7 de diciembre, jueves. Balada del llanto


En el silencio de la noche, un ladrido basta para despertarlo. Si otro perro le responde, aunque sea a lo lejos, llora. Y ya no hay manera de dormirlo. Enciendo la luz de la lámpara más tenue que tengo. Si abro los postigos de la ventana, el resplandor de la farola ilumina más. Le susurro palabras dulces. Me muevo despacio por la habitación. Dudo. Y rezo para que el susto que ha alertado al perro haya pasado de largo. Y se tumbe, cierre los ojos. Esté calladito. En las noches en calma, no hay ningún otro ruido. Ningún argumento para que no siga durmiendo. Solo si uno ladra. La cerilla que inicia, a veces, el incendio de ladridos. Y cuando se despierta, abre los ojos de par en par. Ríe o llora, según. Quiere que le coja. Levantarse. Jugar. Pero de repente mira la ventana y la oscuridad le asusta. No hay nadie más en casa. Solo estamos el bebé y su madre. A veces me gustaría verme en una fotografía así, bailando con él en brazos en mitad de la noche para tratar de calmarlo. Creo que la imagen me produciría una ternura infinita. La necesito, porque no siempre la experimento mientras protagonizo la escena.

         Pero no hay nadie para fotografiarnos. Ni al bebé, ni a mí. Ni cámara. La aborrecí. Le empecé a hacer fotos, como una posesa, al recién nacido. Hasta que me puse a verlas. En todas estaba solo. Un bebé precioso, muy bonito, pero tumbado en la cuna, en mitad de mi cama, en el sofá, en la alfombra, en el cochecito, en el césped del parque. Yo hacía las fotos y su madre no aparecía por ninguna parte. Un día fui a hacernos un selfi y casi se vuelca desde brazo con el que lo sostenía. Ya no le hago fotos. Que lo guarde la memoria, y si la memoria lo borra con el tiempo, que lo lamente la melancolía, que para eso está. Cuando viene alguien a casa, a verlo, a veces nos hacen fotos juntos. Pero se las llevan. Me da cosa pedírselas. Mendigar una estampita. Si ha quedado bonita me la envías, me atrevo a sugerir. Claro, claro, me dicen. Pero tengo la impresión de que cuando salen de casa las borran de inmediato, para que no ocupen el espacio de las fotos que les gusta hacer. ¿Para qué quieren una foto nuestra, del bebé y mía, si no somos nada suyo?

         A veces, cuando los perros se han lanzado a una sinfonía desaforada de ladridos, y ya nada hay en el mundo que pueda sujetarlo a la cuna, lo levanto y lo paseo por las habitaciones. Le cuento cómo será su vida cuando sea mayor. Habrá unos años hermosos, mientras te lleve de la mano al colegio cada mañana, le explico. Pero cuando crezcas te pelearás conmigo.

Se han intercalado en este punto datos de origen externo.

-- ==== Sys2Proof/Tests/Slice0.lean ====
section
/-! SUPPORT. The model's own tests. Every expected value is the spec's: the source's worked examples S1 to S10 and the
vectors of 95_test_vectors.md section 2, each cited by its section. Then, for every statement with hypotheses, a witness
that meets them. -/

namespace Sys2Proof.Tests

open Sys2Proof.Machine

/-! ## Helpers: one step on a small state -/

/-- The reset state with the PC at `p` and the input `items`. -/
def start (p : Byte) (items : List InputItem := []) : State := { State.reset.setPc p with input := items }

/-- The word of R83. -/
def word (op a b c : Nat) : Nat := ((op * 256 + a) * 256 + b) * 256 + c

/-- A field of the state after one step of the instruction `op a b c` placed at the PC. -/
def after {α : Type} (s : State) (op a b c : Nat) (f : State → α) : Option α :=
  match step (s.withFetchWord 32 (word op a b c)) with
  | .next t => some (f t)
  | _ => none

/-- A register and the PC. -/
def regPc (j : Fin 8) (t : State) : Byte × Byte := (t.reg j, t.pc)

/-- The fault's code and the record's `pc`, with the run state. -/
def record (t : State) : RunState × Option (Nat × Byte) := (t.run, t.fault.map fun r => (r.kind.code, r.pc))

/-! ## What the checks refuse -/

/-- Smoke: R271, a program of 65 instructions does not fit. -/
theorem test_wf_program_too_long : Program.wf (List.replicate 65 (.halt 0 0 0)) = false := by decide

/-- R271: 64 instructions fit. -/
theorem test_wf_program_fits : Program.wf (List.replicate 64 (.halt 0 0 0)) = true := by decide

/-- Smoke: R271, an image of 257 bytes does not fit. -/
theorem test_wf_image_too_long : Image.wf (List.replicate 257 0) = false := by decide +kernel

/-- R271: 256 bytes fit. -/
theorem test_wf_image_fits : Image.wf (List.replicate 256 0) = true := by decide +kernel

/-- Smoke: R60, no cell beyond address 255. -/
theorem test_wf_memory_beyond_end : Memory.wf [(256, 1)] = false := by decide

/-- Smoke: the canonical form lists no empty byte. -/
theorem test_wf_memory_empty_listed : Memory.wf [(3, 0)] = false := by decide

/-- Smoke: the canonical form rises strictly. -/
theorem test_wf_memory_not_rising : Memory.wf [(3, 1), (3, 2)] = false := by decide

/-- Three bytes are no instruction. -/
theorem test_decode_short : decodeBytes [0, 0, 0] = .error (.truncated 3) := by decide

/-! ## Decoding: words written out from the encoding -/

/-- S3: `64 7 0 1` is `OR r7, #0 -> r1`. -/
theorem test_decode_or : decodeTableWord 32 0b01000000000001110000000000000001 = some (.or (.reg 7) (.imm 0) 1) := by
  decide

/-- S4: `16 0 0 0` is `STORE r0, r0`. -/
theorem test_decode_store : decodeTableWord 32 0b00010000000000000000000000000000 = some (.store (.reg 0) (.reg 0) 0) := by
  decide

/-- S5: `96 0 0 0` is `BEQ r0, #0 -> 0`. -/
theorem test_decode_beq : decodeTableWord 32 0b01100000000000000000000000000000 = some (.beq (.reg 0) (.imm 0) 0) := by
  decide

/-- S8: `230 0 0 64` is `CALL 64`. -/
theorem test_decode_call : decodeTableWord 32 0b11100110000000000000000001000000 = some (.call (.imm 0) (.imm 0) 64) := by
  decide

/-- S8: `39 0 0 0` is `RET`. -/
theorem test_decode_ret : decodeTableWord 32 0b00100111000000000000000000000000 = some (.ret (.reg 0) (.reg 0) 0) := by
  decide

/-- 2.1: `165 3 4 20` is `BGE #3, r4 -> 20`. -/
theorem test_decode_bge : decodeTableWord 32 0b10100101000000110000010000010100 = some (.bge (.imm 3) (.reg 4) 20) := by
  decide

/-- 2.1: `205 10 0 1` is `DIV #10, #0 -> r1`. -/
theorem test_decode_div : decodeTableWord 32 0b11001101000010100000000000000001 = some (.div (.imm 10) (.imm 0) 1) := by
  decide

/-- 2.1: `6 0 0 6` is a no-op of opclass 6. -/
theorem test_decode_nop6 : decodeTableWord 32 0b00000110000000000000000000000110 = some (.nop6 (.reg 0) (.reg 0) 6) := by
  decide

/-- 2.1: 63, 127 and 191 are no-ops of opclass 63, and 255 is HALT (R86). -/
theorem test_decode_class63 :
    decode 63 1 2 3 = .nop63rr 1 2 3 ∧ decode 127 1 2 3 = .nop63ri 1 2 3 ∧ decode 191 1 2 3 = .nop63ir 1 2 3 ∧
      decode 255 1 2 3 = .halt 1 2 3 := by decide

/-- The remaining opclasses of R84, in order: the opcode byte alone picks the instruction. -/
theorem test_decode_every_opclass :
    (List.range 64).map (fun k => (decode (BitVec.ofNat 8 k) 0 0 0).mnemonic) =
      ["OR", "AND", "ADD", "SUB", "NOT", "XOR", "NOP6", "NOP7", "SHL", "SHR", "NOP10", "NOP11", "MOD", "DIV", "NOP14",
       "NOP15"] ++
      ["STORE", "NOP17", "NOP18", "NOP19", "NOP20", "NOP21", "NOP22", "NOP23", "LOAD", "LOADP", "NOP26", "NOP27",
       "NOP28", "NOP29", "NOP30", "NOP31"] ++
      ["BEQ", "BNE", "BLT", "BLE", "BGT", "BGE", "CALL", "RET", "NOP40", "NOP41", "NOP42", "NOP43", "NOP44", "NOP45",
       "NOP46", "NOP47"] ++
      ["NOP48", "NOP49", "NOP50", "NOP51", "NOP52", "NOP53", "NOP54", "NOP55", "NOP56", "NOP57", "NOP58", "NOP59",
       "NOP60", "NOP61", "NOP62", "NOP63"] := by decide

/-- S3: the decoder's record. -/
theorem test_signals_s3 : controlSignals 64 7 0 1 = ⟨some .or, false, false, false, false, false, none, .reg 7, .imm 0,
    some 1, false⟩ := by decide

/-- S4: the decoder's record. -/
theorem test_signals_s4 : controlSignals 16 0 0 0 = ⟨none, false, false, true, false, false, none, .reg 0, .reg 0,
    none, false⟩ := by decide

/-- S5: the decoder's record. -/
theorem test_signals_s5 : controlSignals 96 0 0 0 = ⟨none, false, false, false, false, false, some .equal, .reg 0,
    .imm 0, some 0, true⟩ := by decide

/-- 2.1: who redirects: an ALU, LOAD or LOADP result to the PC, CALL; not STORE, RET or a no-op. -/
theorem test_signals_redirect :
    [(0, 6), (16, 6), (24, 6), (25, 6), (25, 5), (38, 64), (39, 6), (6, 6)].map
      (fun v : Byte × Byte => (controlSignals v.1 0 0 v.2).controlFlowRedirected) =
      [true, false, true, true, false, true, false, false] := by decide

/-- How many of the 256 opcode bytes a list of rows matches. -/
def opcodesOf (rows : List TableRow) : Nat :=
  (List.range 256).countP fun n => rows.any fun row => row.Matches (BitVec.ofNat 8 n)

/-- 2.1: 84 opcode bytes select an operation, one halts and the other 171 are no-ops. -/
theorem test_opcode_counts :
    opcodesOf operationRows = 84 ∧ opcodesOf (nopRows ++ class63Rows.take 3) = 171 ∧ opcodesOf (class63Rows.drop 3) = 1 := by
  decide +kernel

/-! ## The ALU instructions -/

/-- 2.2: `OR r1, #15 -> r2` with r1 = 240. -/
theorem test_or : after ((start 0).setReg 1 240) 64 1 15 2 (regPc 2) = some (255, 4) := by decide

/-- 2.2: `OR #20, #0 -> r6` jumps and does not advance. -/
theorem test_or_pc : after (start 0) 192 20 0 6 (regPc 6) = some (20, 20) := by decide

/-- 2.2: `AND #240, r1 -> r2` with r1 = 60. -/
theorem test_and : after ((start 0).setReg 1 60) 129 240 1 2 (regPc 2) = some (48, 4) := by decide

/-- S6: `ADD #200, #100 -> r0` wraps to 44. -/
theorem test_add_wraps : after (start 0) 194 200 100 0 (regPc 0) = some (44, 4) := by decide

/-- 2.2: `ADD r6, #4 -> r6` at 8 reads 8 and writes 12. -/
theorem test_add_pc : after (start 8) 66 6 4 6 (regPc 6) = some (12, 12) := by decide

/-- 2.2: `SUB r1, r1 -> r1`, source and destination the same. -/
theorem test_sub_same : after ((start 0).setReg 1 77) 3 1 1 1 (regPc 1) = some (0, 4) := by decide

/-- S6: `SUB #5, #10` faults. -/
theorem test_sub_underflow : after (start 0) 195 5 10 0 record = some (.faulted, some (1, 0)) := by decide

/-- 2.2: `NOT #0, #99 -> r1` ignores its right operand. -/
theorem test_not : after (start 0) 196 0 99 1 (regPc 1) = some (255, 4) := by decide

/-- 2.2: `NOT r3, r200` still resolves its right operand. -/
theorem test_not_resolves_right : after (start 0) 4 3 200 1 record = some (.faulted, some (11, 0)) := by decide

/-- 2.2: `XOR #240, #255 -> r0`. -/
theorem test_xor : after (start 0) 197 240 255 0 (regPc 0) = some (15, 4) := by decide

/-- 2.2: `SHL #129, #1` loses the top bit. -/
theorem test_shl : after (start 0) 200 129 1 0 (regPc 0) = some (2, 4) := by decide

/-- 2.2: `SHL #1, #8` faults. -/
theorem test_shl_width : after (start 0) 200 1 8 0 record = some (.faulted, some (2, 0)) := by decide

/-- 2.2: `SHR #129, #1` brings in a zero. -/
theorem test_shr : after (start 0) 201 129 1 0 (regPc 0) = some (64, 4) := by decide

/-- 2.2: `SHR #255, #7`. -/
theorem test_shr_seven : after (start 0) 201 255 7 0 (regPc 0) = some (1, 4) := by decide

/-- 2.2: `MOD #17, #5`. -/
theorem test_mod : after (start 0) 204 17 5 0 (regPc 0) = some (2, 4) := by decide

/-- 2.2: `MOD #0, #0` faults. -/
theorem test_mod_zero : after (start 0) 204 0 0 0 record = some (.faulted, some (4, 0)) := by decide

/-- 2.2: `DIV #17, #5` is floored. -/
theorem test_div : after (start 0) 205 17 5 0 (regPc 0) = some (3, 4) := by decide

/-- 2.6: `DIV #1, #0 -> r9` is DivZero, not the destination's fault. -/
theorem test_div_zero_first : after (start 0) 205 1 0 9 record = some (.faulted, some (3, 0)) := by decide

/-! ## Memory -/

/-- 2.4: `STORE #42, #0` with a byte `c` that is no register: it stores and advances. -/
theorem test_store : after ((start 0).setReg 5 1) 208 42 0 9 (fun t => (t.data.read 1, t.pc)) = some (42, 4) := by decide

/-- 2.4: `STORE #42, r9` faults and stores nothing. -/
theorem test_store_right_faults : after ((start 0).setReg 5 1) 144 42 9 0 (fun t => (record t, t.data)) =
    some ((.faulted, some (11, 0)), []) := by decide

/-- 2.4: `LOAD #0, #0 -> r5` reads at the old ADDR. -/
theorem test_load : after (((start 0).setReg 5 3).storeData 3 77) 216 0 0 5 (regPc 5) = some (77, 4) := by decide

/-- 2.4: `LOAD r0, r7 -> r1` consumes its unused right operand. -/
theorem test_load_consumes : after (start 0 [.byte 5]) 24 0 7 1 (fun t => (t.reg 1, t.input)) = some (0, []) := by decide

/-- 2.4: `LOADP #0, #0 -> r1` reads its own opcode byte. -/
theorem test_loadp : after (start 0) 217 0 0 1 (regPc 1) = some (217, 4) := by decide

/-! ## Branches (2.3): each at 8 with the operands 4 5, 5 5 and 6 5 -/

/-- Where `op` with the target 40 goes, for the three pairs of 2.3. -/
def branchColumn (op : Nat) : List (Option Byte) := [4, 5, 6].map fun l => after (start 8) op l 5 40 State.pc

/-- 2.3: BEQ. -/
theorem test_beq : branchColumn 224 = [some 12, some 40, some 12] := by decide

/-- 2.3: BNE. -/
theorem test_bne : branchColumn 225 = [some 40, some 12, some 40] := by decide

/-- 2.3: BLT. -/
theorem test_blt : branchColumn 226 = [some 40, some 12, some 12] := by decide

/-- 2.3: `BLT #1, #255` compares unsigned. -/
theorem test_blt_unsigned : after (start 8) 226 1 255 40 State.pc = some 40 := by decide

/-- 2.3: BLE. -/
theorem test_ble : branchColumn 227 = [some 40, some 40, some 12] := by decide

/-- 2.3: BGT. -/
theorem test_bgt : branchColumn 228 = [some 12, some 12, some 40] := by decide

/-- 2.3: BGE. -/
theorem test_bge : branchColumn 229 = [some 12, some 40, some 40] := by decide

/-- 2.3: `BEQ #0, #0 -> 7` is an address, nothing is printed. -/
theorem test_beq_seven : after (start 0) 224 0 0 7 (fun t => (t.pc, t.out)) = some (7, []) := by decide

/-- 2.3: a branch not taken at 252 runs off the end. -/
theorem test_bne_off_end : after (start 252) 225 0 0 0 record = some (.faulted, some (10, 252)) := by decide

/-! ## Call and return (2.5) -/

/-- S8: CALL pushes its own address. -/
theorem test_call : after (start 32) 230 0 0 64 (fun t => (t.stack, t.sp, t.pc)) = some ([(0, 32)], 1, 64) := by decide

/-- 2.5: the 257th pending call overflows. -/
theorem test_call_overflow : after { start 32 with sp := 256 } 230 0 0 64 (fun t => (record t, t.sp)) =
    some ((.faulted, some (5, 32)), 256) := by decide

/-- 2.5: RET at 64 comes back to 36, reads no input and leaves the entry. -/
theorem test_ret : after { start 64 [.byte 1] with stack := [(0, 32)], sp := 1 } 39 7 7 0
    (fun t => (t.sp, t.pc, t.stack, t.input)) = some (0, 36, [(0, 32)], [.byte 1]) := by decide

/-- 2.5: RET to 252 pops and then runs off the end. -/
theorem test_ret_off_end : after { start 64 with stack := [(0, 252)], sp := 1 } 39 0 0 0
    (fun t => (record t, t.sp, t.pc)) = some ((.faulted, some (10, 252)), 0, 252) := by decide

/-! ## No-ops, HALT and the cycle (2.6) -/

/-- 2.6: `NOP6 r7, r0` consumes an item. -/
theorem test_nop6 : after (start 0 [.byte 3]) 6 7 0 0 (fun t => (t.pc, t.input)) = some (4, []) := by decide

/-- R131: every unassigned opclass with immediate operands advances and does nothing else. -/
theorem test_nops_advance :
    [6, 7, 10, 11, 14, 15, 17, 18, 19, 20, 21, 22, 23, 26, 27, 28, 29, 30, 31, 40, 41].all
      (fun k => after (start 0) (192 + k) 8 9 7 (fun t => ({ t with prom := [] } : State)) == some (start 4)) = true := by
  decide

/-- R131: the other unassigned opclasses. -/
theorem test_more_nops_advance :
    [42, 43, 44, 45, 46, 47, 48, 49, 50, 51, 52, 53, 54, 55, 56, 57, 58, 59, 60, 61, 62].all
      (fun k => after (start 0) (192 + k) 8 9 7 (fun t => ({ t with prom := [] } : State)) == some (start 4)) = true := by
  decide

/-- 2.6: `63 7 7 7` is not HALT: it reads the console. -/
theorem test_nop63rr : after (start 0 [.eof]) 63 7 7 7 record = some (.faulted, some (8, 0)) := by decide

/-- R131, R92: `127 0 200 0` has an immediate right operand. -/
theorem test_nop63ri : after (start 0) 127 0 200 0 (regPc 0) = some (0, 4) := by decide

/-- R131, R92: `191 200 0 0` has an immediate left operand. -/
theorem test_nop63ir : after (start 0) 191 200 0 0 (regPc 0) = some (0, 4) := by decide

/-- 2.6: HALT reads no input and keeps the PC. -/
theorem test_halt : after (start 0 [.eof]) 255 7 7 7 (fun t => (t.run, t.pc, t.fault)) = some (.halted, 0, none) := by
  decide

/-- 2.6: `OR #1, #0 -> r7` at 252 prints and then runs off the end. -/
theorem test_print_off_end : after (start 252) 192 1 0 7 (fun t => (t.out, record t)) =
    some ([1], (.faulted, some (10, 252))) := by decide

/-- 2.6: `ADD r7, r7 -> r1` reads left before right: with SUB, 3 - 4 underflows and both items stay consumed. -/
theorem test_left_before_right : after (start 0 [.byte 3, .byte 4]) 3 7 7 1 (fun t => (record t, t.input)) =
    some ((.faulted, some (1, 0)), []) := by decide

/-- 2.6, D3: `OR r7, r2 -> r1` tests each operand's own index. -/
theorem test_own_index : after ((start 0 [.byte 48, .byte 3]).setReg 2 12) 0 7 2 1 (fun t => (t.reg 1, t.input)) =
    some (60, [.byte 3]) := by decide

/-- 2.6: a bad line. -/
theorem test_bad_line : after (start 0 [.bad]) 0 7 0 1 (fun t => (record t, t.input)) =
    some ((.faulted, some (7, 0)), []) := by decide

/-- R121: a fetch at 2 is misaligned. -/
theorem test_misaligned : after (start 2) 0 0 0 0 (fun t => (record t, t.pc)) = some ((.faulted, some (9, 2)), 2) := by
  decide

/-- S10: the image of the source's text, loaded at reset. -/
theorem test_boot_image : (List.range 13).map (State.boot [64, 7, 0, 0, 64, 0, 0, 7, 32, 0, 0, 0] []).prom.read =
    [64, 7, 0, 0, 64, 0, 0, 7, 32, 0, 0, 0, 0] := by decide

/-! ## Witnesses: concrete states and operands that meet the hypotheses of the statements -/

/-- The last address an advance is possible from, with r1 = 5 and three items of input. -/
def last : State := (start 251 [.byte 9, .byte 8, .eof]).setReg 1 5

/-- The first address an advance runs off the end from. -/
def past : State := last.setPc 252

/-- Operands that resolve, in each form: an immediate, a register, and the console. -/
theorem witness_operands_resolve :
    resolve (.imm 7) last = .ok 7 last ∧ resolve (.reg 1) last = .ok 5 last ∧ resolve (.reg 6) last = .ok 251 last ∧
    resolve (.reg 7) last = .ok 9 { last with input := [.byte 8, .eof] } ∧
    resolve (.reg 7) { last with input := [.byte 8, .eof] } = .ok 8 { last with input := [.eof] } := by decide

Querrás dejar los estudios, irte por ahí, vivir tu vida. Enterrarme. Aprovechar que no tienes padre para deshacerte de tu mami, le digo. Te olvidarás de escribirme y yo, como una idiota, abriré cada mañana el buzón que sabré que permanece, como siempre ha estado, vacío. El trabajo te absorberá mucho cuando te telefonee para saber de ti. Me lanzarás promesas, le cuento, igual que de niño le vas a lanzar migas a los peces del estanque, y luego te darás la vuelta y echarás a correr a la caza de una lagartija. Es la vida, le aclaro. Y él me responde: gu gu. Y danzamos, solos en mitad de la noche, los dos completamente despiertos, el ballet de La bella durmiente.